_Exercise details_: How do the lines below between the ones holding "t.fit = s.fit" and "t.keys = s.keys", inclusive, read? Give them again exactly, with no other lines.

Items listed in a dataset

^^^^^^^^^^^^^^^^

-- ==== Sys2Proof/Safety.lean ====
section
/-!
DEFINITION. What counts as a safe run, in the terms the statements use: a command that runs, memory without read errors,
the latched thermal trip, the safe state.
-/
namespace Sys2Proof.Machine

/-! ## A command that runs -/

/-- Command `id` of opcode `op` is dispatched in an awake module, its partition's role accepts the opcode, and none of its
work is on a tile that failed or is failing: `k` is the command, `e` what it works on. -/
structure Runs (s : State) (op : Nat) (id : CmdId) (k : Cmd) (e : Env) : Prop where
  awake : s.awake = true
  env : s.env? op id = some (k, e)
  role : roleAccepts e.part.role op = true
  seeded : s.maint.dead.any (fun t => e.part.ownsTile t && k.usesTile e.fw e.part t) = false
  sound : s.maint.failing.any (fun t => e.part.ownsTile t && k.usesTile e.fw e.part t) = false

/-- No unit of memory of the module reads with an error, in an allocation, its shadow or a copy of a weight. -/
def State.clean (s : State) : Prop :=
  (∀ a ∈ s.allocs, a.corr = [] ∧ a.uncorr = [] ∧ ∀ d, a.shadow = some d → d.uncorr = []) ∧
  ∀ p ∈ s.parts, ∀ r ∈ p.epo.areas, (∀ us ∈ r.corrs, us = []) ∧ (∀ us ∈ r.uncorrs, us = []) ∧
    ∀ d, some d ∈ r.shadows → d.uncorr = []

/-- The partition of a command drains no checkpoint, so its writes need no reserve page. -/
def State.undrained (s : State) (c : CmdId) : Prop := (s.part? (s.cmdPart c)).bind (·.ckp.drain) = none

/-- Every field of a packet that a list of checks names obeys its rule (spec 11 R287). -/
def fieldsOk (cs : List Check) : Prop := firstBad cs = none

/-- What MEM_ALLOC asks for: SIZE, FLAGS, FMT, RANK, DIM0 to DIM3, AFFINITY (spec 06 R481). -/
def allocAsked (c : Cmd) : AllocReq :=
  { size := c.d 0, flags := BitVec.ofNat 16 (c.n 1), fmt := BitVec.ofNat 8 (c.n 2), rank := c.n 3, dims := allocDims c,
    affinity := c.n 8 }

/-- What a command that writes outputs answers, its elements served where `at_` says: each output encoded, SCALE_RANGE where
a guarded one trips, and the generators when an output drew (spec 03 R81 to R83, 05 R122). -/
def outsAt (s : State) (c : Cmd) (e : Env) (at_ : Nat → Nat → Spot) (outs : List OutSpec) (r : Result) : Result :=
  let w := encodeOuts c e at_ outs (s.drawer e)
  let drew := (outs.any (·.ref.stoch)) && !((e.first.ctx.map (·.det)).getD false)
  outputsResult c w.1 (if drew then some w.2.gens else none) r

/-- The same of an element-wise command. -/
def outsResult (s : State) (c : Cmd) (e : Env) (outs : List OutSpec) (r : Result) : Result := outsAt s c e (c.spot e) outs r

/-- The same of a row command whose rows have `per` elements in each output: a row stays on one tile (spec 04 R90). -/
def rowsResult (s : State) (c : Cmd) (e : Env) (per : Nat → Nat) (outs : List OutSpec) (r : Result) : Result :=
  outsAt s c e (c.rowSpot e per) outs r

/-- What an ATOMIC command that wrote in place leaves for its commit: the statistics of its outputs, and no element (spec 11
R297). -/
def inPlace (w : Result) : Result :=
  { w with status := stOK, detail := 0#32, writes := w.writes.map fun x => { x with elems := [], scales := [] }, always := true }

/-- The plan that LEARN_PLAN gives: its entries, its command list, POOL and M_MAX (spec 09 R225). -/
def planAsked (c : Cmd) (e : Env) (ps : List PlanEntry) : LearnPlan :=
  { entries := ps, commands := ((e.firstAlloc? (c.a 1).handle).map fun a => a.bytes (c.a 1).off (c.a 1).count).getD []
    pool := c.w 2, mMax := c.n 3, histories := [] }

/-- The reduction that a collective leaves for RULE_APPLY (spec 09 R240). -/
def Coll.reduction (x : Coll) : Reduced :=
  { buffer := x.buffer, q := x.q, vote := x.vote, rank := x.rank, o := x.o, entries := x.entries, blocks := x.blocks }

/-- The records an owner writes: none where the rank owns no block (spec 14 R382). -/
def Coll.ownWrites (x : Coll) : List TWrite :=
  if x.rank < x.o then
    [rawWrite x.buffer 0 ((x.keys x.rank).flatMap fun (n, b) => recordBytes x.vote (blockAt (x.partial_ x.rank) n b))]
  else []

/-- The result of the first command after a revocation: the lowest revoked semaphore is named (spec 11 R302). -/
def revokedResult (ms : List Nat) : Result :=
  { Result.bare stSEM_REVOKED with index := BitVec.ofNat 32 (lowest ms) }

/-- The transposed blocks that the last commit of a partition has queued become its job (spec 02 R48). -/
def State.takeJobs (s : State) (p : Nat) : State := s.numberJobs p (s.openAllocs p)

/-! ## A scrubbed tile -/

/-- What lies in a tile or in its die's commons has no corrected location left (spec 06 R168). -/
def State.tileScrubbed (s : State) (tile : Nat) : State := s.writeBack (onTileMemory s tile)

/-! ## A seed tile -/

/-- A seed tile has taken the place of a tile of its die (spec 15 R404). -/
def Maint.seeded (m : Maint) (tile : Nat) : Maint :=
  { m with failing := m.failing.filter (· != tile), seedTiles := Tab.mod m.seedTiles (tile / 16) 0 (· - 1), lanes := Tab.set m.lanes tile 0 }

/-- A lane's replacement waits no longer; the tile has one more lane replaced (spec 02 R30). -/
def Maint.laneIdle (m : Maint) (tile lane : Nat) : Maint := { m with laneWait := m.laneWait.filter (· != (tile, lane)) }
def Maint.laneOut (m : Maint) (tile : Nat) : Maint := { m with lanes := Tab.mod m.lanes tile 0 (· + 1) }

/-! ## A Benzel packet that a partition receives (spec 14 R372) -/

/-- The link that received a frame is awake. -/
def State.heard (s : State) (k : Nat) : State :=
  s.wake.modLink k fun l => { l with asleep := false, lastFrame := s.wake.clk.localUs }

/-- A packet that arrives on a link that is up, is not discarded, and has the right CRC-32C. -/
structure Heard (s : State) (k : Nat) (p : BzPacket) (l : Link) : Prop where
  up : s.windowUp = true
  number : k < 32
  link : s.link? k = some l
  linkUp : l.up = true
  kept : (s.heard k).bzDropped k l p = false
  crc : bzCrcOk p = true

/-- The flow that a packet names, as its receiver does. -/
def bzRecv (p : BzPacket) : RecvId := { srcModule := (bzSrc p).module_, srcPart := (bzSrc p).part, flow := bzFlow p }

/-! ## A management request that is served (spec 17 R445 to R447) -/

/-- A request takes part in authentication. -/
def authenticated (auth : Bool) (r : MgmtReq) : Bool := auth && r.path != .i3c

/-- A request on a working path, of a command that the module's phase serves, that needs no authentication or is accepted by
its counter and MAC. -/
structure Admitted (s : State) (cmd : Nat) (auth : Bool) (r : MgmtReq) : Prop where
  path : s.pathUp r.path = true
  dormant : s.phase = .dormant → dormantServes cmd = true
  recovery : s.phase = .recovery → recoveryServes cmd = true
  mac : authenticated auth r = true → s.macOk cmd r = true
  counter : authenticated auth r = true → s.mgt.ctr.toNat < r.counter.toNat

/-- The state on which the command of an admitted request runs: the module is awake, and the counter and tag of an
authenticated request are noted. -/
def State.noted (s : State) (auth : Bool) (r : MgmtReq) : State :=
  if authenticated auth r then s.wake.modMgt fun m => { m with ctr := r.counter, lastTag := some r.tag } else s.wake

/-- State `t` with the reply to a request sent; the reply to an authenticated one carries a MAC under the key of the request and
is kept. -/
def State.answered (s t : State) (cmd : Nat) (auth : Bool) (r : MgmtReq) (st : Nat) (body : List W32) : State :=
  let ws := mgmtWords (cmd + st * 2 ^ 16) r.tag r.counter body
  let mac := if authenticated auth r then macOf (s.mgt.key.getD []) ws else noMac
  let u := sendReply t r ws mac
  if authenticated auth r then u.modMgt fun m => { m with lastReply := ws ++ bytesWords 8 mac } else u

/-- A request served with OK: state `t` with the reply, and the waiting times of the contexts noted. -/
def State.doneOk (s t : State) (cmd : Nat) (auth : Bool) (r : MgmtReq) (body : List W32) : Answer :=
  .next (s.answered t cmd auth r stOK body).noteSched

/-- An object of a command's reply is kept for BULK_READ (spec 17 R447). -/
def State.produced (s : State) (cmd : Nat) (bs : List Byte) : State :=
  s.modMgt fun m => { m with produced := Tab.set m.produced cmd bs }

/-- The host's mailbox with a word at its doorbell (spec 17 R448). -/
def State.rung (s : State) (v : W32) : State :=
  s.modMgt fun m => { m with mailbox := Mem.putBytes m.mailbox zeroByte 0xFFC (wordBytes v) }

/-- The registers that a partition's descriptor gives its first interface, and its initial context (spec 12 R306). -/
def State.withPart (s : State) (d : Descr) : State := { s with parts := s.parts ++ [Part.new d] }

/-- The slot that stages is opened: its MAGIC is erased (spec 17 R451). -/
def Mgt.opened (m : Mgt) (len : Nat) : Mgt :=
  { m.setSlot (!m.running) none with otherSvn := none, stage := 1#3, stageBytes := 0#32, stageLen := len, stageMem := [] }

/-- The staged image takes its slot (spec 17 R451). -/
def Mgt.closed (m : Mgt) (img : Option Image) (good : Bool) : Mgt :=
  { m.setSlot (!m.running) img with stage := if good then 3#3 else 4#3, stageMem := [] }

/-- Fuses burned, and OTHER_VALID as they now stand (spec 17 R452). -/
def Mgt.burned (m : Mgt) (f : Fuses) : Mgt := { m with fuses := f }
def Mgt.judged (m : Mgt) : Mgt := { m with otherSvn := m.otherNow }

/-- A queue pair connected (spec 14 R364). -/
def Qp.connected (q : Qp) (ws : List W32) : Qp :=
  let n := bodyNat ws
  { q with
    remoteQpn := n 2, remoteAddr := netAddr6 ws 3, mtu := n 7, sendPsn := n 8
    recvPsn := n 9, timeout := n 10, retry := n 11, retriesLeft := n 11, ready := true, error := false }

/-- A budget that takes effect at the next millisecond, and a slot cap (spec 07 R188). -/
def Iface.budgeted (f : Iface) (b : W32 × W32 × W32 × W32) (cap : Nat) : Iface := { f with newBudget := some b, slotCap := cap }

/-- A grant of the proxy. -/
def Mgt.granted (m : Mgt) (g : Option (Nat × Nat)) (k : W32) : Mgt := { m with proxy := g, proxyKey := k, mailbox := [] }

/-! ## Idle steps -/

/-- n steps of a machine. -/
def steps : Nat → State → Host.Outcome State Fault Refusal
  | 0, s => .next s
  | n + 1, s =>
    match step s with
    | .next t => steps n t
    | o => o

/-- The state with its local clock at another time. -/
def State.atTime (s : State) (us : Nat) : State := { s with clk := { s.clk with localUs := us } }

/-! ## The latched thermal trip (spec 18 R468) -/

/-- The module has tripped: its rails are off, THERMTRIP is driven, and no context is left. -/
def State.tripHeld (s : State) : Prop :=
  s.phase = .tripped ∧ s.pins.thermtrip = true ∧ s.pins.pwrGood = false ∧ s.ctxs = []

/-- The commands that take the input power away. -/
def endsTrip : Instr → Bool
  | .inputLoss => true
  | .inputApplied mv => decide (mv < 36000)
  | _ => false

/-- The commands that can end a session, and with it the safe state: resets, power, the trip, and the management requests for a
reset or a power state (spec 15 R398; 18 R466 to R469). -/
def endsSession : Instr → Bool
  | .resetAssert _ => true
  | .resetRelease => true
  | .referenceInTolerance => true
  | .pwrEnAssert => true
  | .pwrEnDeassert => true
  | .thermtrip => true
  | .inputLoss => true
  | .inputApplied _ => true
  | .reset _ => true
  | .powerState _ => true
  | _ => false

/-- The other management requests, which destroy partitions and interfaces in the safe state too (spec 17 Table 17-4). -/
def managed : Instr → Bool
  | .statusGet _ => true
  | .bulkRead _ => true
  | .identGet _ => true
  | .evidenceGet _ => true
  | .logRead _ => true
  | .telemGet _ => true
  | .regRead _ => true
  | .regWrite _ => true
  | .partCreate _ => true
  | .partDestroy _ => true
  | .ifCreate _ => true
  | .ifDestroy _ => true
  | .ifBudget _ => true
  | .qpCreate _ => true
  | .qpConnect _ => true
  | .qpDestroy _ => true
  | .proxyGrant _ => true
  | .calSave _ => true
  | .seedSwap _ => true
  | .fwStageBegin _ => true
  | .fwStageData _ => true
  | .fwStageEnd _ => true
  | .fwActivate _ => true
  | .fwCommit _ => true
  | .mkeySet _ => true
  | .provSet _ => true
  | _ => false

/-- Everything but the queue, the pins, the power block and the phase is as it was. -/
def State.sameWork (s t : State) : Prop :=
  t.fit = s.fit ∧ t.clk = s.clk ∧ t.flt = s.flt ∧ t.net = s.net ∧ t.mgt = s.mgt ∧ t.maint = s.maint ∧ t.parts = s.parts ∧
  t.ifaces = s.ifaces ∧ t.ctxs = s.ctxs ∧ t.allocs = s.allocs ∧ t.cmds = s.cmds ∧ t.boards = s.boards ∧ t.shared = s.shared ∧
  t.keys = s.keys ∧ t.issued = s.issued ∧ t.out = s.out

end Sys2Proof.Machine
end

^^^^^^^^^^^^^^^^

_Task output_:
  t.fit = s.fit ∧ t.clk = s.clk ∧ t.flt = s.flt ∧ t.net = s.net ∧ t.mgt = s.mgt ∧ t.maint = s.maint ∧ t.parts = s.parts ∧
  t.ifaces = s.ifaces ∧ t.ctxs = s.ctxs ∧ t.allocs = s.allocs ∧ t.cmds = s.cmds ∧ t.boards = s.boards ∧ t.shared = s.shared ∧
  t.keys = s.keys ∧ t.issued = s.issued ∧ t.out = s.out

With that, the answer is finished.